Но правомерность употребления в этом контексте слова К. даже при метафорич., образном понимании текста давно уже вызывает сомнение. Так, еще Д. Мордовцев в рец. на книгу Вяземского замечал: «хоть» — «подруга, жена, невеста», слово же К. в переписке искажено вм. другого слова, которое означало «плакаться», «жаловаться» (Что мне Гекуба... С. 115). Новое истолкование рассматриваемого чтения предложил Е. В. Барсов. Указав на «неуместность» в данном контексте слова К., он предложил прочтение «и с хотию на кров а тьи рекъ» (Слово. Т. 1. С. 244). В этом же направлении двигались и др. исследователи: Н. И. Маньковский предложил прочтение «Исходить юна кровь. „Ать и!“ рек...». Развивая это предложение, М. В. Щепкина, вопреки Барсову и И. Д. Тиунову, принявшему прочтение Барсова (Несколько замечаний... С. 198), предложила вариант, контаминирующий обе конъектуры: «исхыти юна кровь, а тъи рек(л) бы» (Замечания о палеографических особенностях... С. 24). Продолжая это направление поисков, Л. А. Булаховский дополняет, что глагол, вероятно, начинался с предлога «из», «так как фраза эта в стилистическом отношении представляет параллель к следующей за этим — изрони жемчужну душу». Он считает наиболее удачной конъектуру Н. К. Грунского «исходи юна кров(ь) и тъи рекъ» с переводом: «і виходила юна кров, і мовив той» (Слово... С. 45, 56). По мнению Булаховского, умирающий юный князь обращается к деду своему Всеславу Брячиславичу (Заметки к спорным местам... С. 50—51). О стилистич. неуместности в данном контексте упоминания К. писал О. Сулейменов (Аз и Я. С. 32—34). Однако А. П. Комлев и К. К. Белокуров вновь возвращаются к толкованию Потебни, указывая, в частности, что при чтении «исхыти юна кровь», следующем после упоминания кровавой травы, «возникает кровь на крови, при этом подразделяемая на „травяную“ и „юную“» (Заметки.
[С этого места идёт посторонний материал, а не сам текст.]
-- ==== Sys2Proof/Machine/Dispatch.lean ====
section
/-! DEFINITION. exec: the effect of each command on everything but the queue, one arm per constructor. -/

namespace Sys2Proof.Machine

/-- The effect of a command on everything but the queue of waiting commands. -/
def exec (i : Instr) (s : State) : Host.Outcome State Fault Refusal :=
  match i with
  | .contextCreate p => Sys2Proof.Machine.execContextCreate p s
  | .contextDestroy p => Sys2Proof.Machine.execContextDestroy p s
  | .contextQuery p => Sys2Proof.Machine.execContextQuery p s
  | .queueCreate p => Sys2Proof.Machine.execQueueCreate p s
  | .queueDestroy p => Sys2Proof.Machine.execQueueDestroy p s
  | .queueDrain p => Sys2Proof.Machine.execQueueDrain p s
  | .queueStart p => Sys2Proof.Machine.execQueueStart p s
  | .queueQuery p => Sys2Proof.Machine.execQueueQuery p s
  | .memRegister p => Sys2Proof.Machine.execMemRegister p s
  | .memRelease p => Sys2Proof.Machine.execMemRelease p s
  | .memPin p => Sys2Proof.Machine.execMemPin p s
  | .memUnpin p => Sys2Proof.Machine.execMemUnpin p s
  | .descCreate p => Sys2Proof.Machine.execDescCreate p s
  | .descRelease p => Sys2Proof.Machine.execDescRelease p s
  | .dmaCopy p => Sys2Proof.Machine.execDmaCopy p s
  | .faultResume p => Sys2Proof.Machine.execFaultResume p s
  | .tlbInvalidate p => Sys2Proof.Machine.execTlbInvalidate p s
  | .linear p => Sys2Proof.Machine.execLinear p s
  | .stipple p => Sys2Proof.Machine.execStipple p s
  | .attnFwd p => Sys2Proof.Machine.execAttnFwd p s
  | .attnPrep p => Sys2Proof.Machine.execAttnPrep p s
  | .attnBwd p => Sys2Proof.Machine.execAttnBwd p s
  | .gradPolicy p => Sys2Proof.Machine.execGradPolicy p s
  | .tracer p => Sys2Proof.Machine.execTracer p s
  | .route p => Sys2Proof.Machine.execRoute p s
  | .exit p => Sys2Proof.Machine.execExit p s
  | .mask p => Sys2Proof.Machine.execMask p s
  | .inkInit p => Sys2Proof.Machine.execInkInit p s
  | .inkRead p => Sys2Proof.Machine.execInkRead p s
  | .nop p => Sys2Proof.Machine.execNop p s
  | .inkOverride p => Sys2Proof.Machine.execInkOverride p s
  | .qpCreate p => Sys2Proof.Machine.execQpCreate p s
  | .qpConnect p => Sys2Proof.Machine.execQpConnect p s
  | .qpDestroy p => Sys2Proof.Machine.execQpDestroy p s
  | .postRecv p => Sys2Proof.Machine.execPostRecv p s
  | .postSend p => Sys2Proof.Machine.execPostSend p s
  | .postInk p => Sys2Proof.Machine.execPostInk p s
  | .qpQuery p => Sys2Proof.Machine.execQpQuery p s
  | .xhGroup p => Sys2Proof.Machine.execXhGroup p s
  | .xhReduce p => Sys2Proof.Machine.execXhReduce p s
  | .xhAbort p => Sys2Proof.Machine.execXhAbort p s
  | .prefetchHint p => Sys2Proof.Machine.execPrefetchHint p s
  | .manifestLoad p => Sys2Proof.Machine.execManifestLoad p s
  | .shardSend p => Sys2Proof.Machine.execShardSend p s
  | .shardReceive p => Sys2Proof.Machine.execShardReceive p s
  | .baseInstall p => Sys2Proof.Machine.execBaseInstall p s
  | .baseMap p => Sys2Proof.Machine.execBaseMap p s
  | .baseRetire p => Sys2Proof.Machine.execBaseRetire p s
  | .tensorClass p => Sys2Proof.Machine.execTensorClass p s
  | .snapshot p => Sys2Proof.Machine.execSnapshot p s
  | .restore p => Sys2Proof.Machine.execRestore p s
  | .mirror p => Sys2Proof.Machine.execMirror p s
  | .ledgerSet p => Sys2Proof.Machine.execLedgerSet p s
  | .replay p => Sys2Proof.Machine.execReplay p s
  | .spareArm p => Sys2Proof.Machine.execSpareArm p s
  | .sparePromote p => Sys2Proof.Machine.execSparePromote p s
  | .placementSet p => Sys2Proof.Machine.execPlacementSet p s
  | .streamOpen p => Sys2Proof.Machine.execStreamOpen p s
  | .streamFeed p => Sys2Proof.Machine.execStreamFeed p s
  | .streamClose p => Sys2Proof.Machine.execStreamClose p s
  | .attest p => Sys2Proof.Machine.execAttest p s
  | .sessionKey p => Sys2Proof.Machine.execSessionKey p s
  | .fwStage p => Sys2Proof.Machine.execFwStage p s
  | .fwActivate p => Sys2Proof.Machine.execFwActivate p s
  | .configRead p => Sys2Proof.Machine.execConfigRead p s
  | .configWrite p => Sys2Proof.Machine.execConfigWrite p s
  | .logRead p => Sys2Proof.Machine.execLogRead p s
  | .telemetryRead p => Sys2Proof.Machine.execTelemetryRead p s
  | .profileSet p => Sys2Proof.Machine.execProfileSet p s
  | .strokeSet p => Sys2Proof.Machine.execStrokeSet p s
  | .routemapLoad p => Sys2Proof.Machine.execRoutemapLoad p s
  | .routemapSwitch p => Sys2Proof.Machine.execRoutemapSwitch p s
  | .strokeQuery p => Sys2Proof.Machine.execStrokeQuery p s
  | .mboxNop r => Sys2Proof.Machine.execMboxNop r s
  | .sbSend r => Sys2Proof.Machine.execSbSend r s
  | .mboxTelemetry r => Sys2Proof.Machine.execMboxTelemetry r s
  | .mboxConfigRead r => Sys2Proof.Machine.execMboxConfigRead r s
  | .mboxConfigWrite r => Sys2Proof.Machine.execMboxConfigWrite r s
  | .mboxProfileSet r => Sys2Proof.Machine.execMboxProfileSet r s
  | .recoveryBegin r => Sys2Proof.Machine.execRecoveryBegin r s
  | .recoveryData r => Sys2Proof.Machine.execRecoveryData r s
  | .recoveryCommit r => Sys2Proof.Machine.execRecoveryCommit r s
  | .mctpRequest m => Sys2Proof.Machine.execMctpRequest m s
  | .smbusClockTimeout => Sys2Proof.Machine.execSmbusClockTimeout s
  | .sqTailWrite queue value => Sys2Proof.Machine.execSqTailWrite queue value s
  | .cqHeadWrite queue value => Sys2Proof.Machine.execCqHeadWrite queue value s
  | .admqEnable => Sys2Proof.Machine.execAdmqEnable s
  | .admqDisable => Sys2Proof.Machine.execAdmqDisable s
  | .sbRxHeadWrite value => Sys2Proof.Machine.execSbRxHeadWrite value s
  | .faultSummaryRead word => Sys2Proof.Machine.execFaultSummaryRead word s
  | .halfReadLatch offset => Sys2Proof.Machine.execHalfReadLatch offset s
  | .tableWindowWrite offset data => Sys2Proof.Machine.execTableWindowWrite offset data s
  | .registerWrite offset size value => Sys2Proof.Machine.execRegisterWrite offset size value s
  | .hostInboundRequest r => Sys2Proof.Machine.execHostInboundRequest r s
  | .cxlSnoop line => Sys2Proof.Machine.execCxlSnoop line s
  | .backInvalidationResponse line writeBack => Sys2Proof.Machine.execBackInvalidationResponse line writeBack s
  | .hostLinkUp cxl width => Sys2Proof.Machine.execHostLinkUp cxl width s
  | .hostLinkDown => Sys2Proof.Machine.execHostLinkDown s
  | .hostLinkLossTimeout => Sys2Proof.Machine.execHostLinkLossTimeout s
  | .recordFetch queue => Sys2Proof.Machine.execRecordFetch queue s
  | .recordReread queue => Sys2Proof.Machine.execRecordReread queue s
  | .stalledReread queue => Sys2Proof.Machine.execStalledReread queue s
  | .admissionPass dispatcher => Sys2Proof.Machine.execAdmissionPass dispatcher s
  | .dispatchUnitEnd u run => Sys2Proof.Machine.execDispatchUnitEnd u run s
  | .commandSkip queue seq => Sys2Proof.Machine.execCommandSkip queue seq s
  | .commandComplete queue seq => Sys2Proof.Machine.execCommandComplete queue seq s
  | .globalFlushDone queue seq => Sys2Proof.Machine.execGlobalFlushDone queue seq s
  | .pinRetry queue => Sys2Proof.Machine.execPinRetry queue s
  | .waitTimeout queue => Sys2Proof.Machine.execWaitTimeout queue s
  | .residenceWait context => Sys2Proof.Machine.execResidenceWait context s
  | .residenceTimeout queue => Sys2Proof.Machine.execResidenceTimeout queue s
  | .faultLimit context fseq => Sys2Proof.Machine.execFaultLimit context fseq s
  | .strokeBoundary b => Sys2Proof.Machine.execStrokeBoundary b s
  | .plateHandover plate => Sys2Proof.Machine.execPlateHandover plate s
  | .strokeOverrun u run => Sys2Proof.Machine.execStrokeOverrun u run s
  | .engineHung u => Sys2Proof.Machine.execEngineHung u s
  | .ptpSync m => Sys2Proof.Machine.execPtpSync m s
  | .syncTimeout => Sys2Proof.Machine.execSyncTimeout s
  | .alignmentAcquired => Sys2Proof.Machine.execAlignmentAcquired s
  | .alignmentLost => Sys2Proof.Machine.execAlignmentLost s
  | .slotOpen port slot => Sys2Proof.Machine.execSlotOpen port slot s
  | .burinBankLoaded plate array => Sys2Proof.Machine.execBurinBankLoaded plate array s
  | .burinTileDelivery plate array => Sys2Proof.Machine.execBurinTileDelivery plate array s
  | .traySlotFree plate => Sys2Proof.Machine.execTraySlotFree plate s
  | .stippleTileTaken plate unit => Sys2Proof.Machine.execStippleTileTaken plate unit s
  | .stippleTileWritten plate unit => Sys2Proof.Machine.execStippleTileWritten plate unit s
  | .tracerUnit plate => Sys2Proof.Machine.execTracerUnit plate s
  | .stencilToken tile => Sys2Proof.Machine.execStencilToken tile s
  | .aquatintPairCommit plate => Sys2Proof.Machine.execAquatintPairCommit plate s
  | .inkWordEvict word => Sys2Proof.Machine.execInkWordEvict word s
  | .frameReceived port frame => Sys2Proof.Machine.execFrameReceived port frame s
  | .linkDown port => Sys2Proof.Machine.execLinkDown port s
  | .linkUp port => Sys2Proof.Machine.execLinkUp port s
  | .transitForward port packet => Sys2Proof.Machine.execTransitForward port packet s
  | .passThroughFrame port frame => Sys2Proof.Machine.execPassThroughFrame port frame s
  | .promotionAnnouncement => Sys2Proof.Machine.execPromotionAnnouncement s
  | .packetSend qp now => Sys2Proof.Machine.execPacketSend qp now s
  | .dataPacketReceived port checksumOk packet => Sys2Proof.Machine.execDataPacketReceived port checksumOk packet s
  | .inkPacketReceived port checksumOk packet => Sys2Proof.Machine.execInkPacketReceived port checksumOk packet s
  | .ackReceived port checksumOk packet now => Sys2Proof.Machine.execAckReceived port checksumOk packet now s
  | .ackTimer qp => Sys2Proof.Machine.execAckTimer qp s
  | .retransmitTimeout qp => Sys2Proof.Machine.execRetransmitTimeout qp s
  | .rnrResend qp => Sys2Proof.Machine.execRnrResend qp s
  | .rnrTimeout qp => Sys2Proof.Machine.execRnrTimeout qp s
  | .qpStateFetched qp => Sys2Proof.Machine.execQpStateFetched qp s
  | .triggerFire qp => Sys2Proof.Machine.execTriggerFire qp s
  | .triggerTimeout qp => Sys2Proof.Machine.execTriggerTimeout qp s
  | .bucketStart context group => Sys2Proof.Machine.execBucketStart context group s
  | .xhSegmentReceived m => Sys2Proof.Machine.execXhSegmentReceived m s
  | .verdictRecordReceived m => Sys2Proof.Machine.execVerdictRecordReceived m s
  | .deadlineExpiry k => Sys2Proof.Machine.execDeadlineExpiry k s
  | .verdictTimeout k => Sys2Proof.Machine.execVerdictTimeout k s
  | .shardPieceReceived qp piece => Sys2Proof.Machine.execShardPieceReceived qp piece s
  | .shardPieceHashed queue seq => Sys2Proof.Machine.execShardPieceHashed queue seq s
  | .shardTrailerReceived qp trailer => Sys2Proof.Machine.execShardTrailerReceived qp trailer s
  | .shardTimeout queue seq => Sys2Proof.Machine.execShardTimeout queue seq s
  | .epochRelease epoch => Sys2Proof.Machine.execEpochRelease epoch s
  | .keepPieceReceived qp piece => Sys2Proof.Machine.execKeepPieceReceived qp piece s
  | .keepDigestReceived qp record => Sys2Proof.Machine.execKeepDigestReceived qp record s
  | .restoreRequestReceived qp request => Sys2Proof.Machine.execRestoreRequestReceived qp request s
  | .fillRequestReceived qp request => Sys2Proof.Machine.execFillRequestReceived qp request s
  | .fillChunkReceived qp chunk => Sys2Proof.Machine.execFillChunkReceived qp chunk s
  | .easelFrameDecoded stream => Sys2Proof.Machine.execEaselFrameDecoded stream s
  | .easelBatchStart stream => Sys2Proof.Machine.execEaselBatchStart stream s
  | .batchMissingTimeout stream => Sys2Proof.Machine.execBatchMissingTimeout stream s
  | .feedTimeout stream => Sys2Proof.Machine.execFeedTimeout stream s
  | .discoverSend port => Sys2Proof.Machine.execDiscoverSend port s
  | .discover port frame => Sys2Proof.Machine.execDiscover port frame s
  | .discoveryWindowClose port => Sys2Proof.Machine.execDiscoveryWindowClose port s
  | .helloSend port => Sys2Proof.Machine.execHelloSend port s
  | .plcaFallback port => Sys2Proof.Machine.execPlcaFallback port s
  | .collisionBackoff port => Sys2Proof.Machine.execCollisionBackoff port s
  | .serviceFrameReceived port frame => Sys2Proof.Machine.execServiceFrameReceived port frame s
  | .takeover port frame => Sys2Proof.Machine.execTakeover port frame s
  | .takeoverRepeat => Sys2Proof.Machine.execTakeoverRepeat s
  | .failureRate port frame => Sys2Proof.Machine.execFailureRate port frame s
  | .failureRateSend => Sys2Proof.Machine.execFailureRateSend s
  | .debugRequest port frame => Sys2Proof.Machine.execDebugRequest port frame s
  | .delayedWarmReset e => Sys2Proof.Machine.execDelayedWarmReset e s
  | .logExportSend => Sys2Proof.Machine.execLogExportSend s
  | .wakeMatch port frame => Sys2Proof.Machine.execWakeMatch port frame s
  | .wakeRailTimeout => Sys2Proof.Machine.execWakeRailTimeout s
  | .sensorSample x => Sys2Proof.Machine.execSensorSample x s
  | .sensorFailed sensor => Sys2Proof.Machine.execSensorFailed sensor s
  | .sensorRecovered sensor => Sys2Proof.Machine.execSensorRecovered sensor s
  | .thermalTrip => Sys2Proof.Machine.execThermalTrip s
  | .brdThrotAssert => Sys2Proof.Machine.execBrdThrotAssert s
  | .brdThrotRelease => Sys2Proof.Machine.execBrdThrotRelease s
  | .avsStep tile => Sys2Proof.Machine.execAvsStep tile s
  | .avsTimeout tile => Sys2Proof.Machine.execAvsTimeout tile s
  | .railFault rail => Sys2Proof.Machine.execRailFault rail s
  | .railRelease => Sys2Proof.Machine.execRailRelease s
  | .railRecovered e => Sys2Proof.Machine.execRailRecovered e s
  | .railRecoveryTimeout => Sys2Proof.Machine.execRailRecoveryTimeout s
  | .fabclkLost => Sys2Proof.Machine.execFabclkLost s
  | .fabclkRestored e => Sys2Proof.Machine.execFabclkRestored e s
  | .auxclkLost => Sys2Proof.Machine.execAuxclkLost s
  | .auxclkRestored => Sys2Proof.Machine.execAuxclkRestored s
  | .refclkLost => Sys2Proof.Machine.execRefclkLost s
  | .coldReset e => Sys2Proof.Machine.execColdReset e s
  | .warmReset e => Sys2Proof.Machine.execWarmReset e s
  | .perstReset e => Sys2Proof.Machine.execPerstReset e s
  | .functionLevelReset => Sys2Proof.Machine.execFunctionLevelReset s
  | .bootStageTimeout e => Sys2Proof.Machine.execBootStageTimeout e s
  | .flashTimeout => Sys2Proof.Machine.execFlashTimeout s
  | .watchdogReset e => Sys2Proof.Machine.execWatchdogReset e s
  | .serviceRestart => Sys2Proof.Machine.execServiceRestart s
  | .patrolRead line finding => Sys2Proof.Machine.execPatrolRead line finding s
  | .vaux3v3Loss => Sys2Proof.Machine.execVaux3v3Loss s
  | .vaux3v3PowerOn => Sys2Proof.Machine.execVaux3v3PowerOn s
  | .wakeRailsInWindow e => Sys2Proof.Machine.execWakeRailsInWindow e s
  | .restoreChunkReceived qp chunk => Sys2Proof.Machine.execRestoreChunkReceived qp chunk s
  | .frameZeroFillDone frame => Sys2Proof.Machine.execFrameZeroFillDone frame s
  | .tapInstruction code => Sys2Proof.Machine.execTapInstruction code s
  | .plcaBeaconHeard port => Sys2Proof.Machine.execPlcaBeaconHeard port s

end Sys2Proof.Machine
end

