/-- While the link is up: a read of configuration space answers its bytes; a request for a feature that the part declines is answered as unsupported
with its error bit; an untrusted request is logged and answered so; a BAR0 request does as the register's row does; a write through the
device-memory window lands in device memory, noted as keyless in a DDR frame without an owner, and a read answers what stands there, or an open
value in such a frame; a request for a line that finds the directory full snoops the oldest line and waits. CXL_SNOOP takes the line out of the
host-line cache; a BACK_INVALIDATION_RESPONSE lands the host's write-back and then the engines' bytes that waited for it, forgets the line and
serves the requests that waited. HOST_LINK_UP with a legal width settles the mode and lets what was held go out, and holds the link down where
the mode would change; HOST_LINK_DOWN and REFCLK_LOST take the link down, drop the cache, the directory and the waiting requests, and enter the
log; HOST_LINK_LOSS_TIMEOUT ends every command that waits for the host with TIMEOUT and its field, and stalls the queues that lie in host memory. -/
def Obligations.HostRequestsAndLinkComplete : Prop :=
  (∀ (s : State) (r : HostRequest), s.host.up = true →
    (r.target = .config → r.write = false → exec (.hostInboundRequest r) s =
      .next (s.answerHost (.data ((List.range r.length).map fun i => s.configAt (r.offset + i))))) ∧
    (∀ f, r.target = .feature f → (s.usesFeature f = true → exec (.hostInboundRequest r) s = .next s) ∧
      (s.usesFeature f = false → exec (.hostInboundRequest r) s =
        .next (({ s with host := { s.host with aer := setBits s.host.aer 20 20 1 } } : State).answerHost .unsupported))) ∧
    (r.trusted = false → (r.target = .bar0 ∨ r.target = .bar2 ∨ r.target = .bar4 ∨ r.target = .hdm) → exec (.hostInboundRequest r) s =
      .next (s.inbound r.offset).unsupported) ∧
    (r.trusted = true → r.target = .bar0 → r.write = true → exec (.hostInboundRequest r) s =
      .next ((s.write0 r.offset r.data.length (leNat r.data)).answerHost .written)) ∧
    (r.trusted = true → r.target = .bar0 → r.write = false → exec (.hostInboundRequest r) s = .next (s.read0 r.offset r.length)) ∧
    (r.trusted = true → r.target = .bar2 → r.write = true → exec (.hostInboundRequest r) s = .next ((s.writeTable r.offset r.data).answerHost .written)) ∧
    (r.trusted = true → r.target = .hdm → s.host.coherent = false → exec (.hostInboundRequest r) s = .next s.unsupported)) ∧
  (∀ (s : State) (r : HostRequest) (n pa : Nat) (keyless : Prop), s.host.up = true → r.trusted = true → n = (if r.write then r.data.length else r.length) →
    (r.target = .bar4 ∧ s.host.coherent = false ∧ 0 < n ∧ r.offset % 64 + n ≤ 64) ∨ (r.target = .hdm ∧ s.host.coherent = true ∧ r.cached = false) →
    s.windowPa r.offset = some pa → s.mem.bad pa n = false → (keyless ↔ s.region pa = .ddr ∧ s.ownerOf pa = none) →
    (r.write = true → ¬ keyless → exec (.hostInboundRequest r) s =
      .next ((({ s with mem := s.mem.writeBytes pa r.data } : State).sampleTriggers).answerHost .written)) ∧
    (∀ m, r.write = true → keyless → m = s.mem.writeBytes pa r.data → exec (.hostInboundRequest r) s =
      .next ((({ s with mem := { m with ddrLast := Kv.set (pa / 65536) noKey m.ddrLast } } : State).sampleTriggers).answerHost .written)) ∧
    (r.write = false → ¬ keyless → exec (.hostInboundRequest r) s = .next (s.answerHost (.data (s.mem.readBytes pa n)))) ∧
    (r.write = false → keyless → ∃ bs, exec (.hostInboundRequest r) s = .next (({ s with free := s.free + 1 } : State).answerHost (.data bs)) ∧ bs.length = n)) ∧
  (∀ (s : State) (r : HostRequest) (pa : Nat), s.host.up = true → r.trusted = true → r.target = .hdm → s.host.coherent = true → r.cached = true →
    s.windowPa r.offset = some pa → s.mem.bad pa (if r.write then r.data.length else r.length) = false → s.mem.directoryFull (lineOf pa) = true →
    exec (.hostInboundRequest r) s = .next { s with mem := s.mem.snoopOldest, host := { s.host with waiting := s.host.waiting ++ [r] } }) ∧
  (∀ (s : State) (l : Nat), exec (.cxlSnoop l) s = .next { s with mem := { s.mem with hostLines := s.mem.hostLines.filter (· ≠ lineOf l) } }) ∧
  (∀ (s : State) (l : Nat) (bs : List Byte) (mine : List (Nat × Byte)), Kv.get (lineOf l) s.mem.snooped = some mine →
    ∃ m : Memory, exec (.backInvalidationResponse l bs) s = .next ({ s with mem := m } : State).serveWaiting ∧ Kv.get (lineOf l) m.snooped = none ∧
      lineOf l ∉ m.directory ∧ ∀ a, m.read a = (mine.foldl (fun (m : Memory) e => m.write e.1 e.2)
        (if bs.length = 64 then s.mem.writeBytes (lineOf l) bs else s.mem)).read a) ∧
  (∀ (s : State) (cxl : Bool) (w : Nat), s.host.up = false → s.host.heldDown = false → w ∈ [4, 8, 16] → s.power.stopped = false →
    s.side.porst = false → s.boot.factory = false →
    (s.host.settled = true → s.host.coherent ≠ cxl → exec (.hostLinkUp cxl w) s =
      .next (({ s with host := { s.host with heldDown := true } } : State).logEvent 0x0501 12 0 noContext 0 0)) ∧
    (∀ t : State, (s.host.settled = false ∨ s.host.coherent = cxl) →
      t = { s with host := { s.host with up := true, settled := true, coherent := cxl, width := widthCode w, lost := false } } →
      (w = 16 → cxl = true → exec (.hostLinkUp cxl w) s = .next t.releaseHost) ∧
      (w < 16 ∨ cxl = false → exec (.hostLinkUp cxl w) s = .next (t.logEvent 0x0501 12 0 noContext 0 1).releaseHost))) ∧
  (∀ s : State, s.host.up = true → ∀ t, t = (({ s with host := { s.host with up := false, lost := false, waiting := [] }, mem :=
      { s.mem with hostLines := [], directory := [], snooped := [] } } : State).logEvent 0x0501 12 0 noContext 0 0) →
    exec .hostLinkDown s = .next t ∧ exec .refclkLost s = .next t) ∧
  (∀ s : State, s.host.up = false → s.host.lost = false → ∃ t : State, exec .hostLinkLossTimeout s = .next t ∧ t.host.lost = true ∧
    t.cmds = s.cmds.map (fun c => match c.hostWait with
      | some d => { c with phase := .finished (.fail .timeout d), hostWait := none, work := .none }
      | none => c) ∧
    ∀ k x, Kv.get k s.queues = some x → s.awaitsHost x = true → (Kv.get k t.queues).map (·.state) = some .stalled)
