theorem execMemUnpin_keeps (p) (s) : OutAll (Keeps s) (execMemUnpin p s) := by
  unfold execMemUnpin
  refine OutAll.intro ?_
  refine Keeps.trans ?_ (State.forOp_keeps _ _ _ _ ?_)
  · exact Keeps.refl _
  · refine Keeps.trans ?_ (State.runNow_keeps _ _ _ ?_)
    · exact Keeps.refl _
    · intro a0 a1 a2
      extract_lets x3
      clear_value x3
      refine ExAll.bind_any (fun _ => trivial) ?_
      intro a4
      split
      · rename_i y5 y6
        refine ExAll.intro_error ?_
        trivial
      · rename_i y7 y8 y9
        extract_lets x10 x11
        clear_value x10
        clear_value x11
        refine ExAll.of_pure ?_
        refine Keeps.fst ?_
        refine Keeps.trans ?_ (State.updAlloc_keeps _ _ _ _)
        exact Keeps.refl _

theorem execTlbInvalidate_keeps (p) (s) : OutAll (Keeps s) (execTlbInvalidate p s) := by
  unfold execTlbInvalidate
  refine OutAll.intro ?_
  refine Keeps.trans ?_ (State.forOp_keeps _ _ _ _ ?_)
  · exact Keeps.refl _
  · refine Keeps.trans ?_ (State.runNow_keeps _ _ _ ?_)
    · exact Keeps.refl _
    · intro a0 a1 a2
      refine ExAll.bind_any (fun _ => trivial) ?_
      intro a3
      refine ExAll.of_pure ?_
      refine Keeps.fst ?_
      refine Keeps.trans ?_ (State.dropTlb_keeps _ _ _ _)
      refine Keeps.trans ?_ (State.keepTranslations_keeps _ _ _ _)
      exact Keeps.refl _

theorem execDescCreate_keeps (p) (s) : OutAll (Keeps s) (execDescCreate p s) := by
  unfold execDescCreate
  refine OutAll.intro ?_
  refine Keeps.trans ?_ (State.forOp_keeps _ _ _ _ ?_)
  · exact Keeps.refl _
  · refine Keeps.trans ?_ (State.runNow_keeps _ _ _ ?_)
    · exact Keeps.refl _
    · intro a0 a1 a2
      refine ExAll.bind_any (fun _ => trivial) ?_
      intro a3
      split
      · rename_i y4 y5 y6 y7
        have k8 : Keeps _ y6 := Keeps.of_snd (freshNumber_keeps _ _ _ _ _) y7
        refine ExAll.of_pure ?_
        refine Keeps.fst ?_
        refine Keeps.trans ?_ (State.updCtx_keeps _ _ _)
        exact k8
      · rename_i y9 y10 y11
        have k12 : Keeps _ y10 := Keeps.of_snd (freshNumber_keeps _ _ _ _ _) y11
        refine ExAll.intro_error ?_
        trivial

theorem execDescRelease_keeps (p) (s) : OutAll (Keeps s) (execDescRelease p s) := by
  unfold execDescRelease
  refine OutAll.intro ?_
  refine Keeps.trans ?_ (State.forOp_keeps _ _ _ _ ?_)
  · exact Keeps.refl _
  · refine Keeps.trans ?_ (State.runNow_keeps _ _ _ ?_)
    · exact Keeps.refl _
    · intro a0 a1 a2
      extract_lets x3
      clear_value x3
      refine ExAll.bind_any (fun _ => trivial) ?_
      intro a4
      refine ExAll.of_pure ?_
      refine Keeps.fst ?_
      refine Keeps.trans ?_ (State.updCtx_keeps _ _ _)
      exact Keeps.refl _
С. 177). Рассматриваемая фраза не имеет, как видим, однозначного прочтения и истолкования.

Лит.: Миллер. Взгляд. С. 231; Мордовцев Д. Что мне Гекуба и что я Гекубе? // ОЗ. 1876. Июль. С. 115; Ваденюк П. Е. Темное место в «Слове о полку Игореве» // Сб. Археол. ин-та. СПб., 1880. Кн. 3. С. 140—144; Барсов. Слово. Т. 2. С. 243—248; Шамбинаго. Слово — 1912. С. 40, 69; Маньковский Н. И. Слово о полку Игореве: Лирическая поэма внука Боянова. Житомир, 1915. С. 98; Грунський М. К. Слово о полку Ігоревім. Харків, 1931. С. 56; Тиунов И. Д. Несколько замечаний к «Слову о полку Игореве» // Слово. Сб. — 1950. С. 197—198; Щепкина М. В. Замечания о палеографических особенностях рукописи «Слова о полку Игореве»: (К вопросу о исправлении текста памятника) // ТОДРЛ. 1953. Т. 9. С. 23—24; Шарлемань Н. В. Из комментариев к «Слову о полку Игореве» // Там же. 1954. Т. 10. С. 225—227; Булаховский Л. А. Заметки к спорным местам «Слова о полку Игореве» // Рад. літ. Київ, 1955. № 18. С. 50—51; Ржига В., Шамбинаго С. [Подгот. древнерус. текста, пер. и

107

примеч.] // Слово — 1961. С. 26, 331; Сапунов Б. В. «Тисовая кровать Святослава»: (Из реального комментария к «Слову о полку Игореве») // ТОДРЛ. 1961. Т. 17. С. 323—326; Сулейменов О. Аз и Я. Алма-Ата, 1975. С. 32—34; Комлев, Белокуров. Заметки. С. 176—177.